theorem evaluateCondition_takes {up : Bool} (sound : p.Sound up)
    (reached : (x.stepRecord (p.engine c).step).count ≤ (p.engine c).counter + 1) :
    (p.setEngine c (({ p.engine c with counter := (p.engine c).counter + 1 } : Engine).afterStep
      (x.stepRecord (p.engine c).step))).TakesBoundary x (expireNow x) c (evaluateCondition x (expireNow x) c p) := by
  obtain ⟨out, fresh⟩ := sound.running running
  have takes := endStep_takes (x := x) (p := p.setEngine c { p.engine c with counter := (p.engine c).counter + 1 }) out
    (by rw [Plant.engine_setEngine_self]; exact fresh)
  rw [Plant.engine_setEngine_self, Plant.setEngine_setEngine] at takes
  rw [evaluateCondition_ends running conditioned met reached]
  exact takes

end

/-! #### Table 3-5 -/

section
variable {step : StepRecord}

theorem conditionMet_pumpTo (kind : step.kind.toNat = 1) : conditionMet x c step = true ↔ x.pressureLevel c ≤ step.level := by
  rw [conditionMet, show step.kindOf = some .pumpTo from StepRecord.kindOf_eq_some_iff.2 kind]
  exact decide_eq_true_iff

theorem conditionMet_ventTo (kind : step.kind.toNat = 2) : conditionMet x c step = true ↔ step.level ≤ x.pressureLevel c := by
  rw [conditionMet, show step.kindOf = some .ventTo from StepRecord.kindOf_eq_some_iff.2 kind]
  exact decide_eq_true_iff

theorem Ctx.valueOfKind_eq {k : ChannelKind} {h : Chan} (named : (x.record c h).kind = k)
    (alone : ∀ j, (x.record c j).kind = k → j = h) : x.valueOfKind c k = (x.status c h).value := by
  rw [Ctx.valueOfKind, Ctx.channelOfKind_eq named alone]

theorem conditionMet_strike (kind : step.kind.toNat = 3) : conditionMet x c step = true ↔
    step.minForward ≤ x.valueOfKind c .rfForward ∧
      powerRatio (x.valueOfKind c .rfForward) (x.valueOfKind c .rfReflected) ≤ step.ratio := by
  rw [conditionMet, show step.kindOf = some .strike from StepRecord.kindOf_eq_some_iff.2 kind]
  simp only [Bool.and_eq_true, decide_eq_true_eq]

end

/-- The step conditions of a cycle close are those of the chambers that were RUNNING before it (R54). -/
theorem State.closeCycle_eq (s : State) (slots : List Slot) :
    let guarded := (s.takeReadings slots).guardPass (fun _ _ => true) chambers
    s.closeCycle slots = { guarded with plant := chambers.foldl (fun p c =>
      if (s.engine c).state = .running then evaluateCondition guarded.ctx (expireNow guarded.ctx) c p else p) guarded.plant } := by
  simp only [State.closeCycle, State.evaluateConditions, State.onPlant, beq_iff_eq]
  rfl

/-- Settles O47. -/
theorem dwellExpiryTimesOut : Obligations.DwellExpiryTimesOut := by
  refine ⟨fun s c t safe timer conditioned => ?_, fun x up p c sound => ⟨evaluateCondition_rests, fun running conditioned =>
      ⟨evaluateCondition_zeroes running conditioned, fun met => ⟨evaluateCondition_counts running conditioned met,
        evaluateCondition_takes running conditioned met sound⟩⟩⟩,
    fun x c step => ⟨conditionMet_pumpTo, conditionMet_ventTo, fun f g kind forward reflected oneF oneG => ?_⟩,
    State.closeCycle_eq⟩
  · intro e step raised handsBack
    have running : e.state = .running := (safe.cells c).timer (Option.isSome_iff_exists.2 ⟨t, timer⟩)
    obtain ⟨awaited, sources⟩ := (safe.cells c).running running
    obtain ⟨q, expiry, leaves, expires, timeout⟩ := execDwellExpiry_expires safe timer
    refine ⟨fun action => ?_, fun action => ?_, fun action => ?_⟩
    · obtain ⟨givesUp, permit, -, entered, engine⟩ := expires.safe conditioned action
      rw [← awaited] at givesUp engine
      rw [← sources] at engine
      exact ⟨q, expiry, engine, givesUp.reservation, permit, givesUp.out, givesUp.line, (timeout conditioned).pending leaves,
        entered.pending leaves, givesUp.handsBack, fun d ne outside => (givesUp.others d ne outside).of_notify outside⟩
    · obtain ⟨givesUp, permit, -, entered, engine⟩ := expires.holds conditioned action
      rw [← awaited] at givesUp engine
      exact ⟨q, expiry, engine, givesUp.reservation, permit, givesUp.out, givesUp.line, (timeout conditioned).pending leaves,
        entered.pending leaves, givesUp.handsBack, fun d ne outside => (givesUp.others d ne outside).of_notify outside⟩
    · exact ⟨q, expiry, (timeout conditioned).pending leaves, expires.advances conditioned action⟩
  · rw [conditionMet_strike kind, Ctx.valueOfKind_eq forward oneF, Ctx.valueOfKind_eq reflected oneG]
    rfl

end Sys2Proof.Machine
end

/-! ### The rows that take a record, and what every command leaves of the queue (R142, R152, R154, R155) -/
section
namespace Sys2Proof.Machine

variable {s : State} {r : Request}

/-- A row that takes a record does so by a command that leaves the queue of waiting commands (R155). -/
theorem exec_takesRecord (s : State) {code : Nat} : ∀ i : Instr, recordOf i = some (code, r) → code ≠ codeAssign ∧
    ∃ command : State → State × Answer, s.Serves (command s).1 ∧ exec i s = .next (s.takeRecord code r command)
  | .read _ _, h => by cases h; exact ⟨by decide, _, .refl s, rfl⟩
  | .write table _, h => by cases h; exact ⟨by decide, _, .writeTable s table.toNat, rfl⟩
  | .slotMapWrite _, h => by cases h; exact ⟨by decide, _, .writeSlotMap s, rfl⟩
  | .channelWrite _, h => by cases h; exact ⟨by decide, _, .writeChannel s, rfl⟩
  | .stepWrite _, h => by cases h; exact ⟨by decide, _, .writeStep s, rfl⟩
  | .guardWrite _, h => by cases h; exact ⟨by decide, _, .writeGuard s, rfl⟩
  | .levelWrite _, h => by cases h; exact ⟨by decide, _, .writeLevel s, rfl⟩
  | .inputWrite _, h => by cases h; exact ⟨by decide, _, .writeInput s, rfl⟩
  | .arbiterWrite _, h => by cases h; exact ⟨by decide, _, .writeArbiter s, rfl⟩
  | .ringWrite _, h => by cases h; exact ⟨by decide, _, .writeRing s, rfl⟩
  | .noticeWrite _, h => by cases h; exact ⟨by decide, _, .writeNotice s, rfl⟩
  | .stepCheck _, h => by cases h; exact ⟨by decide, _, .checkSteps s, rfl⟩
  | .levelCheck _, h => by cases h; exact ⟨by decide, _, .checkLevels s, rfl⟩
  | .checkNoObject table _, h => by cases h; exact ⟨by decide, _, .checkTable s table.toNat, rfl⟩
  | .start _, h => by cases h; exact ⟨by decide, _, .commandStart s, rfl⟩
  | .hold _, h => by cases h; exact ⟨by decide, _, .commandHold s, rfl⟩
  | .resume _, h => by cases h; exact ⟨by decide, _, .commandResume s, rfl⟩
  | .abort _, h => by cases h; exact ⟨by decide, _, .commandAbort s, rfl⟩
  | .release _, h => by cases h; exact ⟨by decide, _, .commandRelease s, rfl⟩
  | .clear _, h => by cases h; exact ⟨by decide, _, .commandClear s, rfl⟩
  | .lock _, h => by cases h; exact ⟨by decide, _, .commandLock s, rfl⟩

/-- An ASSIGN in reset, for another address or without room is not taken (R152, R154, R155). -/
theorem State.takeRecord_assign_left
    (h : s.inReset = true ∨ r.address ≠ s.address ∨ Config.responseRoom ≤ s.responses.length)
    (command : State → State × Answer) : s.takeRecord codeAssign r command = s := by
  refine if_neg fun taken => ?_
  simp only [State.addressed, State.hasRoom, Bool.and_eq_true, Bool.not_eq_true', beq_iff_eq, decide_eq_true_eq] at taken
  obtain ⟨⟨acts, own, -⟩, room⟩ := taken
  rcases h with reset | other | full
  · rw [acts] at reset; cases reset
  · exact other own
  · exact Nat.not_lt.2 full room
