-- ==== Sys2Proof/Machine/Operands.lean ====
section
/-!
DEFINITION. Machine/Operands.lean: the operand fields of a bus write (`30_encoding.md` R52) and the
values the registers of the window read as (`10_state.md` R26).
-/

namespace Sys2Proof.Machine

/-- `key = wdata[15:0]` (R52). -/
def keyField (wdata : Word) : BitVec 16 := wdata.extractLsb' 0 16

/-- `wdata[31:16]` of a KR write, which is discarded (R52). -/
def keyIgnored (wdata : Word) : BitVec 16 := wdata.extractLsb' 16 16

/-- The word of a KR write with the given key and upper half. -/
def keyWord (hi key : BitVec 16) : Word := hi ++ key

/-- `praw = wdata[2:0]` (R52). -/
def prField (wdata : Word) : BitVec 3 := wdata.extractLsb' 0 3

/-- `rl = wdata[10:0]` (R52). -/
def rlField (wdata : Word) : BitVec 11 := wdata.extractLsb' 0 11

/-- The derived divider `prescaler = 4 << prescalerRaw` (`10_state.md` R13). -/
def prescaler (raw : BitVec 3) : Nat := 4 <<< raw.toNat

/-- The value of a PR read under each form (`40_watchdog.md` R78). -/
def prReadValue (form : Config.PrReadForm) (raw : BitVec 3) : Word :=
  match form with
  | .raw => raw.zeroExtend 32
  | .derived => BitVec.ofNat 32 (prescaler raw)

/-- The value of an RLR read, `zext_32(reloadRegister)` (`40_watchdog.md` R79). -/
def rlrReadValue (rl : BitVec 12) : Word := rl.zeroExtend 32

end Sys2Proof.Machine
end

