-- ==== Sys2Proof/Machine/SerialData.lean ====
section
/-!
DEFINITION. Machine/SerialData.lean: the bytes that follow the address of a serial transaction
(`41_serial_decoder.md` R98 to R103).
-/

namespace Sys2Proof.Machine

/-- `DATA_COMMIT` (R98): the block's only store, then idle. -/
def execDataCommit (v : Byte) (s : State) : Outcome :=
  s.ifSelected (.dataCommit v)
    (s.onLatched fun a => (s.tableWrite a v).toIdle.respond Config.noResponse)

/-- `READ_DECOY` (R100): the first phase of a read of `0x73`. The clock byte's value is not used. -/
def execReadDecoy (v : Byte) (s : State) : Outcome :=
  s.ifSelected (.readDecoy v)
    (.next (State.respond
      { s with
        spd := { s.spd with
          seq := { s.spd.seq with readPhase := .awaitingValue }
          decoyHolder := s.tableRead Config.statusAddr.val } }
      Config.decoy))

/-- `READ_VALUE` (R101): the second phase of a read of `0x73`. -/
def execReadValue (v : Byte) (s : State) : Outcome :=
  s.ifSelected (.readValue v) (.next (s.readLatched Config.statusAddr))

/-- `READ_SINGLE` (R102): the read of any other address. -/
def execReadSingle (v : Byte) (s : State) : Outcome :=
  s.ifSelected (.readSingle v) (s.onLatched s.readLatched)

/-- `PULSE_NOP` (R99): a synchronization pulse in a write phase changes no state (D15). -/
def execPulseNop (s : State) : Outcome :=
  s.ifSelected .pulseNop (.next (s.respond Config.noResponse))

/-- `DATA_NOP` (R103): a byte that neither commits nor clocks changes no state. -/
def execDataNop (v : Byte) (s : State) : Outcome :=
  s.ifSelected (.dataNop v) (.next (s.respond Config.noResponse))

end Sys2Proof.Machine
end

**ASSIGNED TASK**:
Your answer should be one number: how many lines of the records hold "onLatched".

**EXERCISE RESULT**:
2